#### [Work instruction]
Your answer must be the lines of the entries below, exactly as written, from the first line through the line containing "### Tables -/".

*** Dataset extract Section Begins ***

-- ==== Sys2Proof/Laws/Table.lean ====
section
/-! SUPPORT. Sparse tables and memories: reading after writing, and the canonical form that every memory operation keeps. -/

namespace Sys2Proof.Machine

variable {α : Type}

/-! ### Tables -/

@[simp] theorem tabFind_tabSet_same (t : Tab α) (k : Nat) (v : α) : tabFind (tabSet t k v) k = some v := by
  induction t with
  | nil => simp [tabSet, tabFind]
  | cons e rest ih =>
    obtain ⟨k', v'⟩ := e
    simp only [tabSet]
    split
    · simp [tabFind]
    · split
      · simp [tabFind]
      · simp [tabFind, *]

@[simp] theorem tabFind_tabSet_other (t : Tab α) (k j : Nat) (v : α) (h : j ≠ k) : tabFind (tabSet t k v) j = tabFind t j := by
  have hk : k ≠ j := Ne.symm h
  induction t with
  | nil => simp [tabSet, tabFind, hk]
  | cons e rest ih =>
    obtain ⟨k', v'⟩ := e
    simp only [tabSet]
    split
    · rename_i he
      subst he
      simp [tabFind, hk]
    · split
      · simp [tabFind, hk]
      · simp [tabFind, ih]

@[simp] theorem tabGet_tabSet_same (t : Tab α) (k : Nat) (v d : α) : tabGet (tabSet t k v) k d = v := by simp [tabGet]

@[simp] theorem tabGet_tabSet_other (t : Tab α) (k j : Nat) (v d : α) (h : j ≠ k) :
    tabGet (tabSet t k v) j d = tabGet t j d := by simp [tabGet, h]

/-! ### Memories -/

/-- Every listed address is at least `lo` and the addresses rise; the form of `Mem.wf` with a lower bound. -/
def Mem.wfFrom (lo : Nat) (m : Mem) : Prop := risingFrom lo m = true ∧ ∀ c ∈ m, c.2 ≠ 0

theorem Mem.wf_iff (m : Mem) : m.wf = true ↔ m.wfFrom 0 := by
  simp [Mem.wf, Mem.wfFrom]

theorem risingFrom_le {lo : Nat} {m : Mem} (h : risingFrom lo m = true) : ∀ c ∈ m, lo ≤ c.1 := by
  induction m generalizing lo with
  | nil => intro c hc; cases hc
  | cons e rest ih =>
    obtain ⟨k, v⟩ := e
    simp only [risingFrom, Bool.and_eq_true, decide_eq_true_eq] at h
    intro c hc
    rcases List.mem_cons.1 hc with rfl | hc
    · exact h.1
    · exact Nat.le_trans h.1 (Nat.le_of_succ_le (ih h.2 c hc))

theorem risingFrom_mono {lo lo' : Nat} {m : Mem} (h : risingFrom lo m = true) (hb : ∀ c ∈ m, lo' ≤ c.1) :
    risingFrom lo' m = true := by
  cases m with
  | nil => rfl
  | cons e rest =>
    obtain ⟨k, v⟩ := e
    simp only [risingFrom, Bool.and_eq_true, decide_eq_true_eq] at h ⊢
    exact ⟨hb _ List.mem_cons_self, h.2⟩

theorem risingFrom_filter {lo : Nat} {m : Mem} (p : Host.Cell → Bool) (h : risingFrom lo m = true) :
    risingFrom lo (m.filter p) = true := by
  induction m generalizing lo with
  | nil => rfl
  | cons e rest ih =>
    obtain ⟨k, v⟩ := e
    simp only [risingFrom, Bool.and_eq_true, decide_eq_true_eq] at h
    rw [List.filter_cons]
    split
    · simp only [risingFrom, Bool.and_eq_true, decide_eq_true_eq]
      exact ⟨h.1, ih h.2⟩
    · refine risingFrom_mono (ih h.2) fun c hc => ?_
      exact Nat.le_trans h.1 (Nat.le_of_succ_le (risingFrom_le (ih h.2) c hc))

theorem risingFrom_append {lo mid : Nat} {a b : Mem} (ha : risingFrom lo a = true) (hab : ∀ c ∈ a, c.1 < mid)
    (hb : risingFrom mid b = true) (hl : lo ≤ mid) : risingFrom lo (a ++ b) = true := by
  induction a generalizing lo with
  | nil => exact risingFrom_mono hb fun c hc => Nat.le_trans hl (risingFrom_le hb c hc)
  | cons e rest ih =>
    obtain ⟨k, v⟩ := e
    simp only [risingFrom, Bool.and_eq_true, decide_eq_true_eq, List.cons_append] at ha ⊢
    exact ⟨ha.1, ih ha.2 (fun c hc => hab c (List.mem_cons_of_mem _ hc)) (hab (k, v) List.mem_cons_self)⟩

theorem cellsOf_rising (a : Nat) (bs : List Byte) : risingFrom a (cellsOf a bs) = true := by
  induction bs generalizing a with
  | nil => rfl
  | cons b rest ih =>
    simp only [cellsOf]
    split
    · exact risingFrom_mono (ih (a + 1)) fun c hc => Nat.le_of_succ_le (risingFrom_le (ih (a + 1)) c hc)
    · simp [risingFrom, ih]

theorem cellsOf_below (a : Nat) (bs : List Byte) : ∀ c ∈ cellsOf a bs, c.1 < a + bs.length ∧ c.2 ≠ 0 := by
  induction bs generalizing a with
  | nil => intro c hc; cases hc
  | cons b rest ih =>
    intro c hc
    simp only [cellsOf] at hc
    split at hc
    · have := ih (a + 1) c hc
      simp only [List.length_cons]
      exact ⟨by omega, this.2⟩
    · rcases List.mem_cons.1 hc with rfl | hc
      · exact ⟨by simp, by assumption⟩
      · have := ih (a + 1) c hc
        simp only [List.length_cons]
        exact ⟨by omega, this.2⟩

/-- A store keeps the canonical form. -/
theorem memWrite_wf (m : Mem) (a : Nat) (bs : List Byte) (h : m.wf = true) : (memWrite m a bs).wf = true := by
  rw [Mem.wf_iff] at h ⊢
  obtain ⟨hr, hz⟩ := h
  constructor
  · unfold memWrite
    rw [List.append_assoc]
    refine risingFrom_append (mid := a) (risingFrom_filter _ hr) ?_ ?_ (Nat.zero_le _)
    · intro c hc
      simpa using (List.mem_filter.1 hc).2
    · refine risingFrom_append (mid := a + bs.length) (cellsOf_rising a bs) (fun c hc => (cellsOf_below a bs c hc).1) ?_ (by omega)
      refine risingFrom_mono (risingFrom_filter _ hr) fun c hc => ?_
      simpa using (List.mem_filter.1 hc).2
  · intro c hc
    simp only [memWrite, List.mem_append] at hc
    rcases hc with (hc | hc) | hc
    · exact hz c (List.mem_filter.1 hc).1
    · exact (cellsOf_below a bs c hc).2
    · exact hz c (List.mem_filter.1 hc).1

/-- Clearing keeps the canonical form. -/
theorem memClear_wf (m : Mem) (a n : Nat) (h : m.wf = true) : (memClear m a n).wf = true := by
  rw [Mem.wf_iff] at h ⊢
  exact ⟨risingFrom_filter _ h.1, fun c hc => h.2 c (List.mem_filter.1 hc).1⟩

/-- A memory built from bytes is in canonical form. -/
theorem cellsOf_wf (bs : List Byte) : Mem.wf (cellsOf 0 bs) = true := by
  rw [Mem.wf_iff]
  exact ⟨cellsOf_rising 0 bs, fun c hc => (cellsOf_below 0 bs c hc).2⟩

theorem memByte_of_not_mem {m : Mem} {a : Nat} (h : ∀ c ∈ m, c.1 ≠ a) : memByte m a = 0 := by
  induction m with
  | nil => rfl
  | cons e rest ih =>
    obtain ⟨k, v⟩ := e
    have hk : k ≠ a := h (k, v) List.mem_cons_self
    simp only [memByte, hk, if_false]
    exact ih fun c hc => h c (List.mem_cons_of_mem _ hc)

theorem memByte_append {x y : Mem} {a : Nat} (h : ∀ c ∈ x, c.1 ≠ a) : memByte (x ++ y) a = memByte y a := by
  induction x with
  | nil => rfl
  | cons e rest ih =>
    obtain ⟨k, v⟩ := e
    have hk : k ≠ a := h (k, v) List.mem_cons_self
    simp only [List.cons_append, memByte, hk, if_false]
    exact ih fun c hc => h c (List.mem_cons_of_mem _ hc)

theorem memByte_append_left {x y : Mem} {a : Nat} (h : ∀ c ∈ y, c.1 ≠ a) : memByte (x ++ y) a = memByte x a := by
  induction x with
  | nil => exact memByte_of_not_mem h
  | cons e rest ih =>
    obtain ⟨k, v⟩ := e
    simp only [List.cons_append, memByte, ih]

theorem memByte_filter {m : Mem} {p : Host.Cell → Bool} {a : Nat} (h : ∀ v, p (a, v) = true) :
    memByte (m.filter p) a = memByte m a := by
  induction m with
  | nil => rfl
  | cons e rest ih =>
    obtain ⟨k, v⟩ := e
    rw [List.filter_cons]
    by_cases hk : k = a
    · subst hk
      simp [memByte, h]
    · split <;> simp [memByte, hk, ih]

theorem memByte_cellsOf (a : Nat) (bs : List Byte) (j : Nat) : memByte (cellsOf a bs) (a + j) = bs.getD j 0 := by
  induction bs generalizing a j with
  | nil => simp [cellsOf, memByte]
  | cons b rest ih =>
    have hl : ∀ c ∈ cellsOf (a + 1) rest, a + 1 ≤ c.1 := risingFrom_le (cellsOf_rising (a + 1) rest)
    cases j with
    | zero =>
      simp only [cellsOf]
      split
      · rename_i hb
        simp only [hb, List.getD_cons_zero]
        exact memByte_of_not_mem fun c hc => by have := hl c hc; omega
      · simp [memByte]
    | succ j =>
      have e : a + (j + 1) = a + 1 + j := by omega
      simp only [cellsOf]
      split
      · rw [e, ih]; simp
      · rw [e]
        have hk : a ≠ a + 1 + j := by omega
        simp only [memByte, hk, if_false, ih, List.getD_cons_succ]

/-- A byte that was just stored reads back. -/
theorem memByte_memWrite_same (m : Mem) (a : Nat) (bs : List Byte) (j : Nat) (h : j < bs.length) :
    memByte (memWrite m a bs) (a + j) = bs.getD j 0 := by
  unfold memWrite
  rw [List.append_assoc, memByte_append (by
    intro c hc
    have := (List.mem_filter.1 hc).2
    simp at this
    omega)]
  rw [memByte_append_left (by
    intro c hc
    have := (List.mem_filter.1 hc).2
    simp at this
    omega)]
  exact memByte_cellsOf a bs j

/-- A byte outside the stored range is unchanged. -/
theorem memByte_memWrite_other (m : Mem) (a : Nat) (bs : List Byte) (x : Nat) (h : x < a ∨ a + bs.length ≤ x) :
    memByte (memWrite m a bs) x = memByte m x := by
  have hc : ∀ c ∈ cellsOf a bs, c.1 ≠ x := by
    intro c hc
    have h1 := (cellsOf_below a bs c hc).1
    have h2 := risingFrom_le (cellsOf_rising a bs) c hc
    omega
  unfold memWrite
  rcases h with h | h
  · rw [List.append_assoc, memByte_append_left (by
      intro c hm
      rcases List.mem_append.1 hm with hm | hm
      · exact hc c hm
      · have := (List.mem_filter.1 hm).2
        simp at this
        omega)]
    exact memByte_filter fun v => by simpa using h
  · rw [List.append_assoc, memByte_append (by
      intro c hm
      have := (List.mem_filter.1 hm).2
      simp at this
      omega), memByte_append hc]
    exact memByte_filter fun v => by simpa using h

end Sys2Proof.Machine
end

*** Dataset extract Section Ends ***

#### [Exercise answer]
-- ==== Sys2Proof/Laws/Table.lean ====
section
/-! SUPPORT. Sparse tables and memories: reading after writing, and the canonical form that every memory operation keeps. -/

namespace Sys2Proof.Machine

variable {α : Type}

/-! ### Tables -/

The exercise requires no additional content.